→ Saved data entries:
··········
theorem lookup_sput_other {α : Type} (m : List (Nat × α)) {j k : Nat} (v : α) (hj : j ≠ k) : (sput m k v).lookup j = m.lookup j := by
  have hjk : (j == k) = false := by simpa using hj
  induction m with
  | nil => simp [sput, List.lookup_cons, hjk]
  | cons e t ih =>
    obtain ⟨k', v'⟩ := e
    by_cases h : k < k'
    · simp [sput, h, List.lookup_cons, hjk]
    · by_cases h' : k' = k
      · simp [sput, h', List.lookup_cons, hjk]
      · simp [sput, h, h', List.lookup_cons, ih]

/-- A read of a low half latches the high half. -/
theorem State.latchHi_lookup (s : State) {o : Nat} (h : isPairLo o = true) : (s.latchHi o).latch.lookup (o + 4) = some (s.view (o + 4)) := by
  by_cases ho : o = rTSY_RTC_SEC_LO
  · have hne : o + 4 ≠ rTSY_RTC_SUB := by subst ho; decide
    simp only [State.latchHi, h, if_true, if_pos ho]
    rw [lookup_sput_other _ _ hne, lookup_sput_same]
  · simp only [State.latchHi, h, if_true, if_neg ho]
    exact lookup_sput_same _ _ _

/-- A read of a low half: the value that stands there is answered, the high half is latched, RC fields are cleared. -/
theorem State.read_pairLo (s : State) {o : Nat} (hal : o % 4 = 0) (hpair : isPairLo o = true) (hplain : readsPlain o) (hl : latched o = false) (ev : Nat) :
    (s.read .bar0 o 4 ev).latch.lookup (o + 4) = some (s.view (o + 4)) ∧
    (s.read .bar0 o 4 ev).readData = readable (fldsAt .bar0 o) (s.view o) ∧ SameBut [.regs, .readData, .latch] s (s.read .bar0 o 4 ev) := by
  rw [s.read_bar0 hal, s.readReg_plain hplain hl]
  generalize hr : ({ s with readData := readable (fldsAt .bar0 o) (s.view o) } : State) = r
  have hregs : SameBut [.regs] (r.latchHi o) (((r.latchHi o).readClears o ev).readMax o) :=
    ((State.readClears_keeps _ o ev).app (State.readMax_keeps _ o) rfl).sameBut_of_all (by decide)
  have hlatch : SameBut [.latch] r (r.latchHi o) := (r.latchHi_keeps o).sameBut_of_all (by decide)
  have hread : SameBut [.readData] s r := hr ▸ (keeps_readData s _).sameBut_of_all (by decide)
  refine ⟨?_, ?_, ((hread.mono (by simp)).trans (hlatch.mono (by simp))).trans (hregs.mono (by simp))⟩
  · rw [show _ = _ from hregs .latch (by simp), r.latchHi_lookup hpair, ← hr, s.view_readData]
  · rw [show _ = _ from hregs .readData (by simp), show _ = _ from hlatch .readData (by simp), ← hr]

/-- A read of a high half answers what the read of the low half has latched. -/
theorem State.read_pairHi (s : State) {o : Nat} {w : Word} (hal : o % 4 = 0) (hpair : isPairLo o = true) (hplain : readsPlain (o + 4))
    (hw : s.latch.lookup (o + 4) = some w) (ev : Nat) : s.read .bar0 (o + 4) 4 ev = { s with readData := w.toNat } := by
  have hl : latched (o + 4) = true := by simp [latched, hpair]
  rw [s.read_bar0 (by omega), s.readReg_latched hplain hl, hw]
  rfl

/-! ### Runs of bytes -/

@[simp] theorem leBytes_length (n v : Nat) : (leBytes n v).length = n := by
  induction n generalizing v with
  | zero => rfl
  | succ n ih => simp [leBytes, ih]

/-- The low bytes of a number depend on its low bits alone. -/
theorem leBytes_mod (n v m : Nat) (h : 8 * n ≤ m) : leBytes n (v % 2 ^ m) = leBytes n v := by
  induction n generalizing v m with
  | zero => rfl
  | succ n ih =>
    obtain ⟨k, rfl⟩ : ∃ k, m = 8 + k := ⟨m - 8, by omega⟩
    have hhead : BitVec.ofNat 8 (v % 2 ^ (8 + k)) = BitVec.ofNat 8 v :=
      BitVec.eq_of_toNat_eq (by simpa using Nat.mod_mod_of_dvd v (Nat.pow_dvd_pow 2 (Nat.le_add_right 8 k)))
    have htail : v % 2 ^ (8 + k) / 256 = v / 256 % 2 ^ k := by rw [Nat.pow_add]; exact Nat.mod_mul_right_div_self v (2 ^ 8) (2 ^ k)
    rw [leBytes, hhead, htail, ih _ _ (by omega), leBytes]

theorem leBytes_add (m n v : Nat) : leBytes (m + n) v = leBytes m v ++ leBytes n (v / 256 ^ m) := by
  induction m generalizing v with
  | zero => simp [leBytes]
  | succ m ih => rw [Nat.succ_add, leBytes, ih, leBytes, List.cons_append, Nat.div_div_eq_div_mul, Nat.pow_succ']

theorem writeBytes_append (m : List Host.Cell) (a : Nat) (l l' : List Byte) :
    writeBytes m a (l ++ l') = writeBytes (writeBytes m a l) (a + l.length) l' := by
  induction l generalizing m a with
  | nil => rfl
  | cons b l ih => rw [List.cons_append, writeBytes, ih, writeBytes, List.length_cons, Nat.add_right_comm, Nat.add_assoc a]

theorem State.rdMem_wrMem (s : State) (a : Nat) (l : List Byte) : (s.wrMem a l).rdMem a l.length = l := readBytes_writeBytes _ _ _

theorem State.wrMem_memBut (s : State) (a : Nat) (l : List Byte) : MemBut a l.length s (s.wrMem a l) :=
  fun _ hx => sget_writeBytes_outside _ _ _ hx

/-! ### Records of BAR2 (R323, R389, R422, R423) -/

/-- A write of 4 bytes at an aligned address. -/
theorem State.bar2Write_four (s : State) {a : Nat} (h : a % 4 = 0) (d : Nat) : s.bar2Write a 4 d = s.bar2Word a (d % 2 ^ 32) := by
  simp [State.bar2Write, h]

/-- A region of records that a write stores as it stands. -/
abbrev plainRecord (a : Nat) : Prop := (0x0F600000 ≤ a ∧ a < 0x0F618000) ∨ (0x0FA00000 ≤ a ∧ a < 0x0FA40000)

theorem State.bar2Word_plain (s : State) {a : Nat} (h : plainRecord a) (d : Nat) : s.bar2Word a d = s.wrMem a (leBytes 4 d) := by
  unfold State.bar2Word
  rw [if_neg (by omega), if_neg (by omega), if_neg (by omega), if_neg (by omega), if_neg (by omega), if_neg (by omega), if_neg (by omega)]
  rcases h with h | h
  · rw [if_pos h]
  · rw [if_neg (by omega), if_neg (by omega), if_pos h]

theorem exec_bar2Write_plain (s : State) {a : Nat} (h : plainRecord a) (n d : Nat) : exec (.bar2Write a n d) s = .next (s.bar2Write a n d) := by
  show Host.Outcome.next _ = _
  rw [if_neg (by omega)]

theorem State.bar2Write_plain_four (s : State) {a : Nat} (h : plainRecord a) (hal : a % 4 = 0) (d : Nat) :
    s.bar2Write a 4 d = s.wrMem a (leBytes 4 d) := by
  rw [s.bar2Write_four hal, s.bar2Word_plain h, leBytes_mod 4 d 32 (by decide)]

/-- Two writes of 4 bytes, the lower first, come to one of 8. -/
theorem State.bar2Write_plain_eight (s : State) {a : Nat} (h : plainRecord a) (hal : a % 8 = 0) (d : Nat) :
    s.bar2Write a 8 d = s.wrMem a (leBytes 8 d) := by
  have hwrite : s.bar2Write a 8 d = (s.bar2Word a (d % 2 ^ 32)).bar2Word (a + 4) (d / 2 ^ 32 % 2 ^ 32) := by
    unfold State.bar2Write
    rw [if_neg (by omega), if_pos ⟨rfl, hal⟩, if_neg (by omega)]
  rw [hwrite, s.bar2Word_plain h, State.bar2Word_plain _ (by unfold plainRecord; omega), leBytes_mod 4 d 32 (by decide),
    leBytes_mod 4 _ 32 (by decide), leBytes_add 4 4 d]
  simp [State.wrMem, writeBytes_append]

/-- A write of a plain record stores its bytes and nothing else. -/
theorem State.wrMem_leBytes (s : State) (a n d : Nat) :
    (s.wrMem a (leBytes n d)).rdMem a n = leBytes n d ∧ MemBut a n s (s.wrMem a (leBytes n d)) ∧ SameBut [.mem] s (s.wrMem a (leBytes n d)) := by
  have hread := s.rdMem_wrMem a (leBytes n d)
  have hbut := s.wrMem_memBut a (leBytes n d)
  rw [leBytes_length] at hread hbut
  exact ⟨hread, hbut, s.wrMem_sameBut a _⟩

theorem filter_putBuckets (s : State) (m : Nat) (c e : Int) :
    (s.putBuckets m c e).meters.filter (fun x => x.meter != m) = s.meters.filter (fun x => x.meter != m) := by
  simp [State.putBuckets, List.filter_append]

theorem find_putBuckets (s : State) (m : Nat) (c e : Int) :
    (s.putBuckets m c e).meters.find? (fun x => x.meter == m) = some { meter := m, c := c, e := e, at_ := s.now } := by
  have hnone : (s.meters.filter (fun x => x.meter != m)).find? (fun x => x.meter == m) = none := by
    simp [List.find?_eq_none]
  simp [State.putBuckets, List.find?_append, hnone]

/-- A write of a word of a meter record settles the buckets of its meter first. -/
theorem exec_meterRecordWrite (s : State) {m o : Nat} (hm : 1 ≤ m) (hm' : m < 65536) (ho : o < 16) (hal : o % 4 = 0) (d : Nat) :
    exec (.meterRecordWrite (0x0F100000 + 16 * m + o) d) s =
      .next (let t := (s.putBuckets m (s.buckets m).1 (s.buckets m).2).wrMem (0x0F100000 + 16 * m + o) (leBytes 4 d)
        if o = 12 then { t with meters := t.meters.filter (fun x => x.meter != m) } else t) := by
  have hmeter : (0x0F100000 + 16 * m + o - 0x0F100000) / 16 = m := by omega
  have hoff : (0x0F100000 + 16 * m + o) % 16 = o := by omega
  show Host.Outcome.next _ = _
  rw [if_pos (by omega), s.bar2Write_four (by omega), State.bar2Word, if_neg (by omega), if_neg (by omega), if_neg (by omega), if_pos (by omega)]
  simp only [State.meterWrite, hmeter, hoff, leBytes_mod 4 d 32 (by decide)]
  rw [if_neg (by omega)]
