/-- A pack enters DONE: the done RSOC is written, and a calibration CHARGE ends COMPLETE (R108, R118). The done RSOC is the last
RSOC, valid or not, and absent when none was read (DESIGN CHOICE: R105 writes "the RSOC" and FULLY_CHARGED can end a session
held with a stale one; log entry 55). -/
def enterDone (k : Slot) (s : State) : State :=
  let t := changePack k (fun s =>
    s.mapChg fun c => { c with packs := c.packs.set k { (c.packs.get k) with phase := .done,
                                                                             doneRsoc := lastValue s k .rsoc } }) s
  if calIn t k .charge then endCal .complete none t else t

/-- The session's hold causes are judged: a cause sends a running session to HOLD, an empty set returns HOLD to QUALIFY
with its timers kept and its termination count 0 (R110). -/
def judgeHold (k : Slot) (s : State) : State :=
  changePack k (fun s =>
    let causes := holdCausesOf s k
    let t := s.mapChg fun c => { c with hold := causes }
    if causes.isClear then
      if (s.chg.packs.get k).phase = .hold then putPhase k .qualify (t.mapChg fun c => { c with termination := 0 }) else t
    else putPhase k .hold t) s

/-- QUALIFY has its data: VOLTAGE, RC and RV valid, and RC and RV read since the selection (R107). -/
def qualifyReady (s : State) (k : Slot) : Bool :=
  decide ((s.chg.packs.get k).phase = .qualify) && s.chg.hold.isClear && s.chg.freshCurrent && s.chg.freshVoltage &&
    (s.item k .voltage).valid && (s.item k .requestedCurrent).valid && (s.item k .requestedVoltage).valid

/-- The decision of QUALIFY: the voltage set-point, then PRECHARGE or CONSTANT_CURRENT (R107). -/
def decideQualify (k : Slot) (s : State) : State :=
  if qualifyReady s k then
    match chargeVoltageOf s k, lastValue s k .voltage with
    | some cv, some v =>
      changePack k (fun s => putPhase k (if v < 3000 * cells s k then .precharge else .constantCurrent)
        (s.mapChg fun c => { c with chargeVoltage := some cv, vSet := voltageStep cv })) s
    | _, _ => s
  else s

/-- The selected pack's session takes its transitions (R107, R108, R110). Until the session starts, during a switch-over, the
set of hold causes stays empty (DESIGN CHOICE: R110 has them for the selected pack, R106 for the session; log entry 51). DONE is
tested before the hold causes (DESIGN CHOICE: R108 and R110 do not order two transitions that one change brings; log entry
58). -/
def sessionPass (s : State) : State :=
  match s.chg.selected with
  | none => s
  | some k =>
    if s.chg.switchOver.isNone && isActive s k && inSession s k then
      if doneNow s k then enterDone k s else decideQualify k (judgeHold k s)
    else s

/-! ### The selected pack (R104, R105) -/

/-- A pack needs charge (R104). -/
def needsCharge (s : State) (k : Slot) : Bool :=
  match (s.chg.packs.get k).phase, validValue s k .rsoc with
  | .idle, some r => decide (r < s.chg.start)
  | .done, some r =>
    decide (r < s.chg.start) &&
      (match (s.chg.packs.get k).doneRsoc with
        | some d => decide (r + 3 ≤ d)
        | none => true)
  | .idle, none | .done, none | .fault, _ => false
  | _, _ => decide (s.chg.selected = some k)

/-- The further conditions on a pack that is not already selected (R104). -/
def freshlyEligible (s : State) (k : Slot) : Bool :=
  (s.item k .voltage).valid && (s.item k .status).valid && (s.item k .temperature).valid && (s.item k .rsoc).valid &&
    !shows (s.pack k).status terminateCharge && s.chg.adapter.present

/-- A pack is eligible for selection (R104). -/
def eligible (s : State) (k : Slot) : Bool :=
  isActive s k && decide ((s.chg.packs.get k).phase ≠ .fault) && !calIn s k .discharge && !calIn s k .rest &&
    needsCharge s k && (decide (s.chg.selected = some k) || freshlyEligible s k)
··········
→ Assigned task:
Search term "induction": return each line of the data that contains it.

→ Solution to this exercise:
  induction m with
  induction n generalizing v with
  induction n generalizing v m with
  induction m generalizing v with
  induction l generalizing m a with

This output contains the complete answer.